The problem:
Nothing is to be altered; the data must be repeated exactly.

Stored items:
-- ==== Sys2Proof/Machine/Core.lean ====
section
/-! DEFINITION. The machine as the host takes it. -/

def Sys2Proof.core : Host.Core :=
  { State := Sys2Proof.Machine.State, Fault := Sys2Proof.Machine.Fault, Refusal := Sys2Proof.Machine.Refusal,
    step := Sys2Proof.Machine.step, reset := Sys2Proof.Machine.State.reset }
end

Result of this task:
-- ==== Sys2Proof/Machine/Core.lean ====
section
/-! DEFINITION. The machine as the host takes it. -/

def Sys2Proof.core : Host.Core :=
  { State := Sys2Proof.Machine.State, Fault := Sys2Proof.Machine.Fault, Refusal := Sys2Proof.Machine.Refusal,
    step := Sys2Proof.Machine.step, reset := Sys2Proof.Machine.State.reset }
end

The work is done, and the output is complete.